Barro Begs to Stop the Beggars - Life in the "No Shame" Zone

Robert Barro - a polemicist looking for a place to pole dance - in writing about the virtues of eliminating unemployment insurance in this weeks Wall Street Journal, ignores inputs that really matter to real people.

He compares and contrasts other recessions and trends in, and after, their cycle.  Mostly he uses the 1983 recession as a bellweather.  He is cherry-picking his "facts" and using hasty conclusions in a rush to defend the indefensible.  Mainly the destruction of the middle-class, by the middle-class, in order to spite "those that ain't us." It amounts to bad politics and bad policy. 

Some things he ignores:


The whole of recession history dating back to Post WW-II.  This period was aided by Depression Era economic policies and regulations. The use of modernized economic instruments and banking reform created a 70 year period of financial stability that was innovative, risk managed and empowering for economic development when conditions were trending towards expansion.  In short - it was successful.

This post war stability can be easily measured in the counting of financial crises in the whole, real economy (until 2008). Let's try it - start counting - none!  

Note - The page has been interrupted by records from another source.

/-! ### The period (R215, R219–R223) -/

/-- The loads of R216 for a group in cycle `t`. -/
def loadGroup (g t : Nat) (s : State) : State :=
  let refn := s.loaded t (F.PWM_GCFG_REFN g)
  let chop := g == 7 && s.loaded t (F.PWM_GCFG_CHOP g) == 1
  let half := s.loaded t (F.PWM_PRD_HALF g)
  let frac := s.loaded t (F.PWM_PRD_FRAC g)
  let tmin := s.loaded t (F.PWM_MINP_TMIN g) * 32
  let refw := s.loaded t (F.PWM_GCFG_REFW g) * 320
  s.updPg g (fun p =>
    { p with half := half, frac := frac, tmin := tmin, refw := refw, chop := chop,
             refn := refn, refc := if refn = p.refn then p.refc + 1 else 1 })

/-- What a valley takes of the delay-line calibration (R218): the new map, and placement by it again once TAPS is back in range. -/
def loadMap (g : Nat) (s : State) : State :=
  let s := if !(s.pg g).fine && !(s.pg g).tapsBad then s.put (F.PWM_DLCAL_LOCK g) 1 else s
  s.updPg g (fun p => { p with fine := !p.tapsBad, map := p.nextMap })

/-- The length of the next period (R215): the exact valley time accumulates in 1/128 LSB, and the valley is placed at the nearest
LSB, ties upward; a correction changes this period alone (R226). -/
def nextPeriod (g : Nat) (s : State) : State :=
  s.updPg g (fun p =>
    let x := p.err + (256 * p.half + p.frac : Nat)
    let n := (x + 64) / 128
    { p with p := (n + p.corr).toNat, err := x - 128 * n, corr := 0 })

/-- The effective dead time that loads in cycle `t`, and whether the clamp acted (R220). -/
def deadTime (s : State) (k t : Nat) : Nat × Bool :=
  let adj := F.PWM_DT_DTADJ k
  let x := (s.loaded t (F.PWM_DT_DTBASE k) : Int) + signed (adj.hi + 1 - adj.lo) (s.loaded t adj)
  ((clampInt x 0 12800).toNat, decide (x < 0 ∨ 12800 < x))

/-- The outcome of R221 for one leg. -/
structure Pulse where
  h : Nat
  c : Int
  droph : Bool
  dropl : Bool
  refcap : Bool
deriving DecidableEq, Repr

/-- The steps of R221. -/
def pulseOf (p hd : Nat) (c : Int) (lmin refw : Nat) (refresh : Bool) : Pulse :=
  let hreq : Int := (hd : Int) + c
  let x : Pulse :=
    if hreq < lmin then { h := 0, c := hreq, droph := true, dropl := false, refcap := false }
    else if (p : Int) - hreq < lmin then { h := p, c := hreq - p, droph := false, dropl := true, refcap := false }
    else { h := hreq.toNat, c := 0, droph := false, dropl := false, refcap := false }
  let cap : Int := (p : Int) - (max refw lmin : Nat)
  if refresh && decide (cap < (x.h : Int)) then { x with h := cap.toNat, refcap := true } else x

/-- An edge time at 5 ns resolution where the delay bits are ignored (R218). -/
def place (p : Pgrp) (x : Int) : Int := if p.fine then x else (p.pos + x) / 32 * 32 - p.pos

/-- The edges of a leg's new period from R219, after those still to come of the one before. `wasP`: the high side stayed on through
the period before. A turn-on at or after the turn-off that follows it on its line is cancelled with it. -/
def edgesOf (p : Pgrp) (prev : List Edge) (wasP : Bool) (oldTdk h tdk : Nat) : List Edge :=
  let r := (p.p - h) / 2
  let e := fun (x : Int) (high level : Bool) => ({ time := place p x, high := high, level := level } : Edge)
  let full := h = p.p
  let tail := if wasP && !full then [e 0 true false, e oldTdk false true] else prev
  let rise := tail.find? (fun a => !a.high && a.level)
  let low :=
    if h = 0 then tail
    else if full && wasP then tail
    else
      let f := e r false false
      match rise with
      | none => tail ++ [f]
      | some a => if f.time ≤ a.time then tail.erase a else tail ++ [f]
  let high :=
    if h = 0 ∨ (full ∧ wasP = true) then []
    else if full then [e (r + tdk) true true]
    else if h ≤ tdk then []
    else [e (r + tdk) true true, e (r + h) true false]
  let last := if h = 0 ∨ full then [] else [e (r + h + tdk) false true]
  low ++ high ++ last

/-- The edges of the chopper on L21 (R223): the low-side line is on for h about the peak. -/
def chopEdges (p : Pgrp) (wasP : Bool) (h : Nat) : List Edge :=
  let r := (p.p - h) / 2
  let e := fun (x : Int) (level : Bool) => ({ time := place p x, high := false, level := level } : Edge)
  if h = 0 then (if wasP then [e 0 false] else [])
  else if h = p.p then (if wasP then [] else [e 0 true])
  else (if wasP then [e 0 false] else []) ++ [e r true, e (r + h) false]

/-- What a leg contributes to its period: 0 the chopper's leg, 1 a leg that keeps both lines low in chopper mode, 2 any other. -/
def legRole (p : Pgrp) (g k : Nat) : Nat := if p.chop then (if k = 3 * g then 0 else 1) else 2

/-- The lines of a leg at its resume point (R416), before the new edges: high where R219 has them on across the boundary. -/
def resumeLeg (p : Pgrp) (g k h : Nat) (s : State) : State :=
  let s := lineSet s.now none k true false 0 (lineSet s.now none k false false 0 s)
  match legRole p g k with
  | 0 => if h = p.p then lineSet s.now none k false true 0 s else s
  | 1 => s
  | _ => if h = p.p then lineSet s.now none k true true 0 s else lineSet s.now none k false true 0 s
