/-- Count the frame for R321: the line fault rises, or clears; the ring lead then holds the token. -/
def countFrame (bad : Bool) (s : State) : State :=
  let s := s.updLnk (fun k => { k with
    faulted := if bad then min 2 (k.faulted + 1) else 0, clean := if bad then 0 else min 16 (k.clean + 1) })
  let s := if bad then s.bump F.LNK_CNT_LFCNT 1 else s
  if 2 ≤ s.lnk.faulted ∧ s.flag F.LNK_STAT_LINEFLT = false then
    settleRlead (tokenRelease (icuEvent 89 ((s.put F.LNK_STAT_LINEFLT 1).put F.LNK_EVT_LINEFLT 1)))
  else if 16 ≤ s.lnk.clean ∧ s.flag F.LNK_STAT_LINEFLT = true then
    let was := s.flag F.LNK_STAT_RLEAD
    let s := (s.put F.LNK_STAT_LINEFLT 0).put F.LNK_STAT_RLEAD 0
    settleDci (if was then (s.put F.LNK_STAT_TOKEN 1).put F.LNK_STAT_LEADID (ownId s) else s)
  else s

/-- A LEAD frame with valid ring time. -/
def leadFrame (bits : BitVec 9) (s : State) : State :=
  let id := ownId s
  let claim := claims s bits
  let lost := claim && (lostAt id bits).isSome
  let bad := frameFaulted s bits
  let s := if lost then s.put F.LNK_EVT_CLAIMLOST 1 else s
  let s := countFrame bad s
  if bad ∨ dom bits 0 = true ∨ s.flag F.LNK_STAT_LINEFLT = true ∨ s.flag F.LNK_STAT_TOKEN = true then s
  else if claimed bits then
    let s := s.put F.LNK_STAT_LEADID (leadBits bits 2)
    if claim ∧ lost = false then settleDci (icuEvent 87 ((s.put F.LNK_STAT_TOKEN 1).put F.LNK_EVT_WON 1)) else s
  else s.put F.LNK_STAT_LEADID 0

/-- LEAD_FRAME -/
def execLeadFrame (bits : BitVec 9) (s : State) : Out :=
  if s.flag F.LNK_CTL_EN && s.krg.timeValid then .next (leadFrame bits s) else .next s

/-- LNK_RELEASE -/
def execLnkRelease (s : State) : Out := .next (tokenRelease s)

/-! ### The action instant's part (R312, R315) -/

/-- The snapshot of R315 is taken. -/
def snapTake (s : State) : State :=
  let n := s.get F.LNK_XCFG_NSNAP
  let a := (s.reg R.LNK_SNAPSRC).toNat
  dmaMove .snapTake a n (fun t =>
    let r := dmaRead a n t
    match r.1 with
    | none => r.2
    | some l => r.2.updLnk (fun k => { k with snap := l })) s

/-- The set-points of the last reference apply, and in a snapshot cycle a member in step takes its snapshot. -/
def lnkAction (s : State) : State :=
  let s := s.updLnk (fun k => { k with applied := k.setp })
  let n := s.get F.LNK_XCFG_NSNAP
  if s.flag F.LNK_STAT_INSTEP ∧ n ≠ 0 ∧ s.get F.KRG_CYC_CYC32 % n = 0 then snapTake s else s

/-! ### Flips (R330–R334) -/

/-- The sent INT bit (R295). -/
def sendsInt (s : State) : Bool := !(s.mode == .standby || s.mode == .active)

/-- The shadow placement mask, which counts as every facet while SHRDY = 0 (R332). -/
def shadowPlace (s : State) : Nat := if s.flag F.CFG_CTL_SHRDY then bitsOf (s.shd R.CFG_PLACE) 7 0 else 0xFF

/-- Does the shadow placement omit every retired facet? -/
def shadowOmits (s : State) : Bool := (shadowPlace s &&& s.get F.MIR_RETIRED_FACET) == 0

/-- The conditions of arming (R333). -/
def canArm (s : State) : Bool := s.flag F.CFG_CTL_SHRDY && shadowOmits s && !sendsInt s

/-- A flip is armed: ARMED, and the scan starts. -/
def arm (s : State) : State := if s.flag F.CFG_STAT_ARMED then s else flipScanStart (s.put F.CFG_STAT_ARMED 1)

/-- A write of FLIPREQ by firmware: the request stands until its first voting cycle starts, or is refused with ARMREF. A request
already armed serves it as well. -/
def flipRequest (s : State) : State :=
  if s.flag F.CFG_STAT_ARMED || canArm s then s.put F.KRG_VOTE_FLIPREQ 1
  else (s.putB F.KRG_VOTE_FLIPREQ s.krg.flipMirror).put F.CFG_STAT_ARMREF 1

/-- KRG_FLIPREQ -/
def execKrgFlipreq (s : State) : Out := .next (flipRequest s)

/-- A request of the Mirror (R119, R333): it waits while INT = 1. -/
def mirrorFlip (s : State) : State := (s.put F.KRG_VOTE_FLIPREQ 1).updKrg (fun k => { k with flipMirror := true })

 Then Bush-o-nomics - BAMM!!

Those effective measures (regulations) and balances (deficit to revenue ratio's to GDP) were stripped out of government policy in the late Clinton and early Bush years. A fantasy "efficiency" model was allowed to undermine and DESTROY $7 Trillion in real estate equity (the backbone of middle-class wealth). and other "radical economic behavior" like unregulated derivatives trading, predatory lending in banking, tax policies; like allowing hedge fund managers to withhold fair payment of taxes, and lots of nonfeasance on the part of regulators.  This radical shift was a death march to upheaval and wealth destruction.

 In short - the regulation-free zone has been tried and it is a huge failure.

That failure can be seen and measured everyday in the form of unemployment. The slow growth is not an outcome of government policies alone. In fact, the Obama model, it can be argued, allows too much private behavior with public money. Obama looks to the private sector to remedy the growth rate. There is no huge institutional jobs program(s) involved with this current stimulus. It is directed at private sector job creation and very little toward municipal support.

The recession of 1983 - as bad or worse than this one - asserted the role of the central banking system as the multiplier of "crowding out" and "crowding in" the private sector, the government and the money supply. It was closer to a planned recession - because the fed refused to change the monetary policy to combat unemployment. It was a blood-letting and did a fair bit of damage to working class and emerging middle-class employment. It was, and is, different than this recession.

Prior recessions had the hedge of expanded credit backed by real estate equity to capitalize new spending and create capital. That prospect has largely been stripped away by the false (not as yet illegal) securitization of high risk lending.

The credit crunch and the new banking activities let banks use capital somewhere else now that they are largely free to cross over to less lending and more investment (risky) behavior.

Blaming the unemployed - even in Barro's case - is the last refuge of a failed New Classical (Barro's-like) Economic pretender!!  This Randian hybrid of supply-side, psuedo-economics has failed in process and in substance across the spectrum of development.  Civil, economic, social, and community institutions are all suffering from the cascade of failure that grips our institutional framework.  We are adrift without a certainty of trust in the integrity of our institutions and social contract.  That is the waste that is left behind - not weak-willed losers looking for easy street as Barro seems to suggest, 

Get off it so we can get on it - and resolve the unresolvable.  Mainly,  how to stop the impoverishment of millions in the richest place on earth.